We’re a hosting company.  WSUS has an automatic approval policy for the Testing group.  The machines in that group are VM’s on my Hyper-V lab server.  They patch in the late morning/early afternoon (around lunch) so we can see how they reacted.

Ideally that group would contain samples of the various bits of hardware you have on the network to include drivers in the mix.  I was lucky enough to be able to do that with one employed in the past – but we did push out updates in less than a week from release.  However, I need to be cost conscious and that is not an option now.

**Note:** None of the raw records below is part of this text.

-- ==== Sys2Proof/Laws/KeepsPair.lean ====
section
/-!
SUPPORT. What power, the pair, security, self-test, store and modes keep: memory, the dictionary and the store stay canonical.
-/

namespace Sys2Proof.Machine

open Sys2Proof

set_option Elab.async false

theorem State.actLater_inv (s : State) (n : Nat) (r : Act) (h0 : s.Inv) (h2 : okAll State.Inv r) : (State.actLater s n r).Inv := by
  unfold State.actLater
  grind -ring -linarith -lia -ac [State.Inv, okAll, State.answer_inv]

theorem State.activateHandover_inv (s : State) (h : s.Inv) : okAll State.Inv (State.activateHandover s) := by
  unfold State.activateHandover
  grind -ring -linarith -lia -ac [State.Inv, okAll]

theorem State.activateReset_inv (s : State) (h : s.Inv) : okAll State.Inv (State.activateReset s) := by
  unfold State.activateReset
  grind -ring -linarith -lia -ac [State.Inv, okAll, State.setSlotSt_inv]

theorem State.chansRetired_inv (s : State) (h : s.Inv) : (State.chansRetired s).Inv := by
  unfold State.chansRetired
  grind -ring -linarith -lia -ac [State.Inv, foldl_inv, State.setChan_inv]

theorem State.remapNote_inv (s : State) (index : Nat) (sub : Nat) (group : Nat) (h : s.Inv) : (State.remapNote s index sub group).Inv := by
  unfold State.remapNote
  grind -ring -linarith -lia -ac [State.Inv]

theorem State.moveEngine_inv (s0 : State) (a1 : Nat) (a2 : Nat) (h0 : s0.Inv) : (State.moveEngine s0 a1 a2).Inv := by
  have hb : ∀ (s : State) (k : Nat) (v : Val) (i j c : Nat), s.Inv →
      ({ s with od := tsetF objDefaultKey (tdel s.od (k + a1)) (k + a2) v }.remapNote i j c : State).Inv := fun s k v i j c h =>
    State.remapNote_inv _ _ _ _ ⟨h.1, wfWith_tsetF _ _ (wfWith_tdel _ h.2.1), h.2.2⟩
  have hk : ∀ (f : State → Nat → State) (s : State), (∀ s i, s.Inv → (f s i).Inv) → s.Inv → (f (f s 0x5001) 0x5002).Inv :=
    fun f s hf h => hf _ _ (hf _ _ h)
  unfold State.moveEngine
  extract_lets l t bind
  have ht : t.Inv := foldl_inv _ _ _ (fun s x h => hb s _ _ _ _ _ h) h0
  clear_value t
  refine hk bind t (fun s i h => ?_) ht
  simp only [bind]
  split
  · exact State.remapNote_inv _ _ _ _ (State.setO_inv _ _ _ _ _ h)
  · exact h

theorem State.copySpan_inv (s : State) (c : Nat) (d : Nat) (lo : Nat) (hi : Nat) (h : s.Inv) : (State.copySpan s c d lo hi).Inv := by
  unfold State.copySpan
  grind -ring -linarith -lia -ac [State.Inv, State.setVal_inv]

theorem State.remapCluster_inv (s : State) (c : Nat) (h : s.Inv) : (State.remapCluster s c).Inv := by
  unfold State.remapCluster
  grind -ring -linarith -lia -ac [State.Inv, foldl_inv, State.moveEngine_inv, State.remapNote_inv, State.copySpan_inv]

When we’re happy we sit and watch the news.  If all is well, change control happens, and then we approve the updates for the management network.  Stealing a line from Microsoft, we eat our own dog food.  Over the 3 nights of the following weekend (Friday, Saturday, Sunday), machines are patched and reboot automatically.  Some services are clustered/replicated and we do them on different nights or time slots.  We have scheduled scripts on the OpsMgr RMS to put machines into maintenance mode.

Now we watch how that went and continue to watch the news wires.  If there’s no more problems then we approve the updates for the hosting customers after another change control process.  Patches then deploy according to their pre-agreed time windows.

The end result is that within 2-3 weeks all security updates are deployed.  You could compress this down to a week.  We are totally minimizing the risk of being stung by a “bad” update.  Like I said earlier, MS probably did test the update as far as is realistically possible.  There is always the chance that something bad happens.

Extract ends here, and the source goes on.